WORK ITEM → From the first line of the data below, repeat each line exactly until you reach the line with "t).lctlb = s.lctlb := rfl"; include that line too.
++++++
-- ==== Sys2Proof/Laws/State.lean ====
section
/-! SUPPORT. One lemma for each field and each named update of the state: what an update leaves alone, and what reads back what it wrote. -/

namespace Sys2Proof.Machine

/-! ### `State.setThr` -/

@[simp] theorem State.setThr_agenda (s : State) (hall ctx : Nat) (t : Thread) : (s.setThr hall ctx t).agenda = s.agenda := rfl
@[simp] theorem State.setThr_focus (s : State) (hall ctx : Nat) (t : Thread) : (s.setThr hall ctx t).focus = s.focus := rfl
@[simp] theorem State.setThr_mem (s : State) (hall ctx : Nat) (t : Thread) : (s.setThr hall ctx t).mem = s.mem := rfl
@[simp] theorem State.setThr_keys (s : State) (hall ctx : Nat) (t : Thread) : (s.setThr hall ctx t).keys = s.keys := rfl
@[simp] theorem State.setThr_edge (s : State) (hall ctx : Nat) (t : Thread) : (s.setThr hall ctx t).edge = s.edge := rfl
@[simp] theorem State.setThr_lctlb (s : State) (hall ctx : Nat) (t : Thread) : (s.setThr hall ctx t).lctlb = s.lctlb := rfl
@[simp] theorem State.setThr_icache (s : State) (hall ctx : Nat) (t : Thread) : (s.setThr hall ctx t).icache = s.icache := rfl
@[simp] theorem State.setThr_dcache (s : State) (hall ctx : Nat) (t : Thread) : (s.setThr hall ctx t).dcache = s.dcache := rfl
@[simp] theorem State.setThr_cycle (s : State) (hall ctx : Nat) (t : Thread) : (s.setThr hall ctx t).cycle = s.cycle := rfl
@[simp] theorem State.setThr_bars (s : State) (hall ctx : Nat) (t : Thread) : (s.setThr hall ctx t).bars = s.bars := rfl
@[simp] theorem State.setThr_barArr (s : State) (hall ctx : Nat) (t : Thread) : (s.setThr hall ctx t).barArr = s.barArr := rfl
@[simp] theorem State.setThr_barPh (s : State) (hall ctx : Nat) (t : Thread) : (s.setThr hall ctx t).barPh = s.barPh := rfl
@[simp] theorem State.setThr_bays (s : State) (hall ctx : Nat) (t : Thread) : (s.setThr hall ctx t).bays = s.bays := rfl
@[simp] theorem State.setThr_units (s : State) (hall ctx : Nat) (t : Thread) : (s.setThr hall ctx t).units = s.units := rfl
@[simp] theorem State.setThr_stairs (s : State) (hall ctx : Nat) (t : Thread) : (s.setThr hall ctx t).stairs = s.stairs := rfl
@[simp] theorem State.setThr_banks (s : State) (hall ctx : Nat) (t : Thread) : (s.setThr hall ctx t).banks = s.banks := rfl
@[simp] theorem State.setThr_net (s : State) (hall ctx : Nat) (t : Thread) : (s.setThr hall ctx t).net = s.net := rfl
@[simp] theorem State.setThr_gals (s : State) (hall ctx : Nat) (t : Thread) : (s.setThr hall ctx t).gals = s.gals := rfl
@[simp] theorem State.setThr_links (s : State) (hall ctx : Nat) (t : Thread) : (s.setThr hall ctx t).links = s.links := rfl
@[simp] theorem State.setThr_rlanes (s : State) (hall ctx : Nat) (t : Thread) : (s.setThr hall ctx t).rlanes = s.rlanes := rfl
@[simp] theorem State.setThr_linkAge (s : State) (hall ctx : Nat) (t : Thread) : (s.setThr hall ctx t).linkAge = s.linkAge := rfl
@[simp] theorem State.setThr_linkSeq (s : State) (hall ctx : Nat) (t : Thread) : (s.setThr hall ctx t).linkSeq = s.linkSeq := rfl
@[simp] theorem State.setThr_vecOpen (s : State) (hall ctx : Nat) (t : Thread) : (s.setThr hall ctx t).vecOpen = s.vecOpen := rfl
@[simp] theorem State.setThr_feed (s : State) (hall ctx : Nat) (t : Thread) : (s.setThr hall ctx t).feed = s.feed := rfl
@[simp] theorem State.setThr_inFrom (s : State) (hall ctx : Nat) (t : Thread) : (s.setThr hall ctx t).inFrom = s.inFrom := rfl
@[simp] theorem State.setThr_tokCnt (s : State) (hall ctx : Nat) (t : Thread) : (s.setThr hall ctx t).tokCnt = s.tokCnt := rfl
@[simp] theorem State.setThr_cfgs (s : State) (hall ctx : Nat) (t : Thread) : (s.setThr hall ctx t).cfgs = s.cfgs := rfl
@[simp] theorem State.setThr_slots (s : State) (hall ctx : Nat) (t : Thread) : (s.setThr hall ctx t).slots = s.slots := rfl
@[simp] theorem State.setThr_disps (s : State) (hall ctx : Nat) (t : Thread) : (s.setThr hall ctx t).disps = s.disps := rfl
@[simp] theorem State.setThr_regions (s : State) (hall ctx : Nat) (t : Thread) : (s.setThr hall ctx t).regions = s.regions := rfl
@[simp] theorem State.setThr_pool (s : State) (hall ctx : Nat) (t : Thread) : (s.setThr hall ctx t).pool = s.pool := rfl
@[simp] theorem State.setThr_gens (s : State) (hall ctx : Nat) (t : Thread) : (s.setThr hall ctx t).gens = s.gens := rfl
@[simp] theorem State.setThr_ltoks (s : State) (hall ctx : Nat) (t : Thread) : (s.setThr hall ctx t).ltoks = s.ltoks := rfl
@[simp] theorem State.setThr_saved (s : State) (hall ctx : Nat) (t : Thread) : (s.setThr hall ctx t).saved = s.saved := rfl
@[simp] theorem State.setThr_swapCount (s : State) (hall ctx : Nat) (t : Thread) : (s.setThr hall ctx t).swapCount = s.swapCount := rfl
@[simp] theorem State.setThr_walks (s : State) (hall ctx : Nat) (t : Thread) : (s.setThr hall ctx t).walks = s.walks := rfl
@[simp] theorem State.setThr_shoots (s : State) (hall ctx : Nat) (t : Thread) : (s.setThr hall ctx t).shoots = s.shoots := rfl
@[simp] theorem State.setThr_hallSt (s : State) (hall ctx : Nat) (t : Thread) : (s.setThr hall ctx t).hallSt = s.hallSt := rfl
@[simp] theorem State.setThr_arc (s : State) (hall ctx : Nat) (t : Thread) : (s.setThr hall ctx t).arc = s.arc := rfl
@[simp] theorem State.setThr_host (s : State) (hall ctx : Nat) (t : Thread) : (s.setThr hall ctx t).host = s.host := rfl
@[simp] theorem State.setThr_log (s : State) (hall ctx : Nat) (t : Thread) : (s.setThr hall ctx t).log = s.log := rfl
@[simp] theorem State.setThr_lseq (s : State) (hall ctx : Nat) (t : Thread) : (s.setThr hall ctx t).lseq = s.lseq := rfl
@[simp] theorem State.setThr_stall (s : State) (hall ctx : Nat) (t : Thread) : (s.setThr hall ctx t).stall = s.stall := rfl
@[simp] theorem State.setThr_stalled (s : State) (hall ctx : Nat) (t : Thread) : (s.setThr hall ctx t).stalled = s.stalled := rfl
@[simp] theorem State.setThr_turn (s : State) (hall ctx : Nat) (t : Thread) : (s.setThr hall ctx t).turn = s.turn := rfl
@[simp] theorem State.setThr_fresh (s : State) (hall ctx : Nat) (t : Thread) : (s.setThr hall ctx t).fresh = s.fresh := rfl

/-! ### `State.updThr` -/

@[simp] theorem State.updThr_agenda (s : State) (hall ctx : Nat) (f : Thread → Thread) : (s.updThr hall ctx f).agenda = s.agenda := rfl
@[simp] theorem State.updThr_focus (s : State) (hall ctx : Nat) (f : Thread → Thread) : (s.updThr hall ctx f).focus = s.focus := rfl
@[simp] theorem State.updThr_mem (s : State) (hall ctx : Nat) (f : Thread → Thread) : (s.updThr hall ctx f).mem = s.mem := rfl
@[simp] theorem State.updThr_keys (s : State) (hall ctx : Nat) (f : Thread → Thread) : (s.updThr hall ctx f).keys = s.keys := rfl
@[simp] theorem State.updThr_edge (s : State) (hall ctx : Nat) (f : Thread → Thread) : (s.updThr hall ctx f).edge = s.edge := rfl
@[simp] theorem State.updThr_lctlb (s : State) (hall ctx : Nat) (f : Thread → Thread) : (s.updThr hall ctx f).lctlb = s.lctlb := rfl
@[simp] theorem State.updThr_icache (s : State) (hall ctx : Nat) (f : Thread → Thread) : (s.updThr hall ctx f).icache = s.icache := rfl
@[simp] theorem State.updThr_dcache (s : State) (hall ctx : Nat) (f : Thread → Thread) : (s.updThr hall ctx f).dcache = s.dcache := rfl
@[simp] theorem State.updThr_cycle (s : State) (hall ctx : Nat) (f : Thread → Thread) : (s.updThr hall ctx f).cycle = s.cycle := rfl
@[simp] theorem State.updThr_bars (s : State) (hall ctx : Nat) (f : Thread → Thread) : (s.updThr hall ctx f).bars = s.bars := rfl
@[simp] theorem State.updThr_barArr (s : State) (hall ctx : Nat) (f : Thread → Thread) : (s.updThr hall ctx f).barArr = s.barArr := rfl
@[simp] theorem State.updThr_barPh (s : State) (hall ctx : Nat) (f : Thread → Thread) : (s.updThr hall ctx f).barPh = s.barPh := rfl
@[simp] theorem State.updThr_bays (s : State) (hall ctx : Nat) (f : Thread → Thread) : (s.updThr hall ctx f).bays = s.bays := rfl
@[simp] theorem State.updThr_units (s : State) (hall ctx : Nat) (f : Thread → Thread) : (s.updThr hall ctx f).units = s.units := rfl
@[simp] theorem State.updThr_stairs (s : State) (hall ctx : Nat) (f : Thread → Thread) : (s.updThr hall ctx f).stairs = s.stairs := rfl
@[simp] theorem State.updThr_banks (s : State) (hall ctx : Nat) (f : Thread → Thread) : (s.updThr hall ctx f).banks = s.banks := rfl
@[simp] theorem State.updThr_net (s : State) (hall ctx : Nat) (f : Thread → Thread) : (s.updThr hall ctx f).net = s.net := rfl
@[simp] theorem State.updThr_gals (s : State) (hall ctx : Nat) (f : Thread → Thread) : (s.updThr hall ctx f).gals = s.gals := rfl
@[simp] theorem State.updThr_links (s : State) (hall ctx : Nat) (f : Thread → Thread) : (s.updThr hall ctx f).links = s.links := rfl
@[simp] theorem State.updThr_rlanes (s : State) (hall ctx : Nat) (f : Thread → Thread) : (s.updThr hall ctx f).rlanes = s.rlanes := rfl
@[simp] theorem State.updThr_linkAge (s : State) (hall ctx : Nat) (f : Thread → Thread) : (s.updThr hall ctx f).linkAge = s.linkAge := rfl
@[simp] theorem State.updThr_linkSeq (s : State) (hall ctx : Nat) (f : Thread → Thread) : (s.updThr hall ctx f).linkSeq = s.linkSeq := rfl
@[simp] theorem State.updThr_vecOpen (s : State) (hall ctx : Nat) (f : Thread → Thread) : (s.updThr hall ctx f).vecOpen = s.vecOpen := rfl
@[simp] theorem State.updThr_feed (s : State) (hall ctx : Nat) (f : Thread → Thread) : (s.updThr hall ctx f).feed = s.feed := rfl
@[simp] theorem State.updThr_inFrom (s : State) (hall ctx : Nat) (f : Thread → Thread) : (s.updThr hall ctx f).inFrom = s.inFrom := rfl
@[simp] theorem State.updThr_tokCnt (s : State) (hall ctx : Nat) (f : Thread → Thread) : (s.updThr hall ctx f).tokCnt = s.tokCnt := rfl
@[simp] theorem State.updThr_cfgs (s : State) (hall ctx : Nat) (f : Thread → Thread) : (s.updThr hall ctx f).cfgs = s.cfgs := rfl
@[simp] theorem State.updThr_slots (s : State) (hall ctx : Nat) (f : Thread → Thread) : (s.updThr hall ctx f).slots = s.slots := rfl
@[simp] theorem State.updThr_disps (s : State) (hall ctx : Nat) (f : Thread → Thread) : (s.updThr hall ctx f).disps = s.disps := rfl
@[simp] theorem State.updThr_regions (s : State) (hall ctx : Nat) (f : Thread → Thread) : (s.updThr hall ctx f).regions = s.regions := rfl
@[simp] theorem State.updThr_pool (s : State) (hall ctx : Nat) (f : Thread → Thread) : (s.updThr hall ctx f).pool = s.pool := rfl
@[simp] theorem State.updThr_gens (s : State) (hall ctx : Nat) (f : Thread → Thread) : (s.updThr hall ctx f).gens = s.gens := rfl
@[simp] theorem State.updThr_ltoks (s : State) (hall ctx : Nat) (f : Thread → Thread) : (s.updThr hall ctx f).ltoks = s.ltoks := rfl
@[simp] theorem State.updThr_saved (s : State) (hall ctx : Nat) (f : Thread → Thread) : (s.updThr hall ctx f).saved = s.saved := rfl
@[simp] theorem State.updThr_swapCount (s : State) (hall ctx : Nat) (f : Thread → Thread) : (s.updThr hall ctx f).swapCount = s.swapCount := rfl
@[simp] theorem State.updThr_walks (s : State) (hall ctx : Nat) (f : Thread → Thread) : (s.updThr hall ctx f).walks = s.walks := rfl
@[simp] theorem State.updThr_shoots (s : State) (hall ctx : Nat) (f : Thread → Thread) : (s.updThr hall ctx f).shoots = s.shoots := rfl
@[simp] theorem State.updThr_hallSt (s : State) (hall ctx : Nat) (f : Thread → Thread) : (s.updThr hall ctx f).hallSt = s.hallSt := rfl
@[simp] theorem State.updThr_arc (s : State) (hall ctx : Nat) (f : Thread → Thread) : (s.updThr hall ctx f).arc = s.arc := rfl
@[simp] theorem State.updThr_host (s : State) (hall ctx : Nat) (f : Thread → Thread) : (s.updThr hall ctx f).host = s.host := rfl
@[simp] theorem State.updThr_log (s : State) (hall ctx : Nat) (f : Thread → Thread) : (s.updThr hall ctx f).log = s.log := rfl
@[simp] theorem State.updThr_lseq (s : State) (hall ctx : Nat) (f : Thread → Thread) : (s.updThr hall ctx f).lseq = s.lseq := rfl
@[simp] theorem State.updThr_stall (s : State) (hall ctx : Nat) (f : Thread → Thread) : (s.updThr hall ctx f).stall = s.stall := rfl
@[simp] theorem State.updThr_stalled (s : State) (hall ctx : Nat) (f : Thread → Thread) : (s.updThr hall ctx f).stalled = s.stalled := rfl
@[simp] theorem State.updThr_turn (s : State) (hall ctx : Nat) (f : Thread → Thread) : (s.updThr hall ctx f).turn = s.turn := rfl
@[simp] theorem State.updThr_fresh (s : State) (hall ctx : Nat) (f : Thread → Thread) : (s.updThr hall ctx f).fresh = s.fresh := rfl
++++++
ANSWER FOR THIS EXERCISE →
-- ==== Sys2Proof/Laws/State.lean ====
section
/-! SUPPORT. One lemma for each field and each named update of the state: what an update leaves alone, and what reads back what it wrote. -/

namespace Sys2Proof.Machine

/-! ### `State.setThr` -/

@[simp] theorem State.setThr_agenda (s : State) (hall ctx : Nat) (t : Thread) : (s.setThr hall ctx t).agenda = s.agenda := rfl
@[simp] theorem State.setThr_focus (s : State) (hall ctx : Nat) (t : Thread) : (s.setThr hall ctx t).focus = s.focus := rfl
@[simp] theorem State.setThr_mem (s : State) (hall ctx : Nat) (t : Thread) : (s.setThr hall ctx t).mem = s.mem := rfl
@[simp] theorem State.setThr_keys (s : State) (hall ctx : Nat) (t : Thread) : (s.setThr hall ctx t).keys = s.keys := rfl
@[simp] theorem State.setThr_edge (s : State) (hall ctx : Nat) (t : Thread) : (s.setThr hall ctx t).edge = s.edge := rfl
@[simp] theorem State.setThr_lctlb (s : State) (hall ctx : Nat) (t : Thread) : (s.setThr hall ctx t).lctlb = s.lctlb := rfl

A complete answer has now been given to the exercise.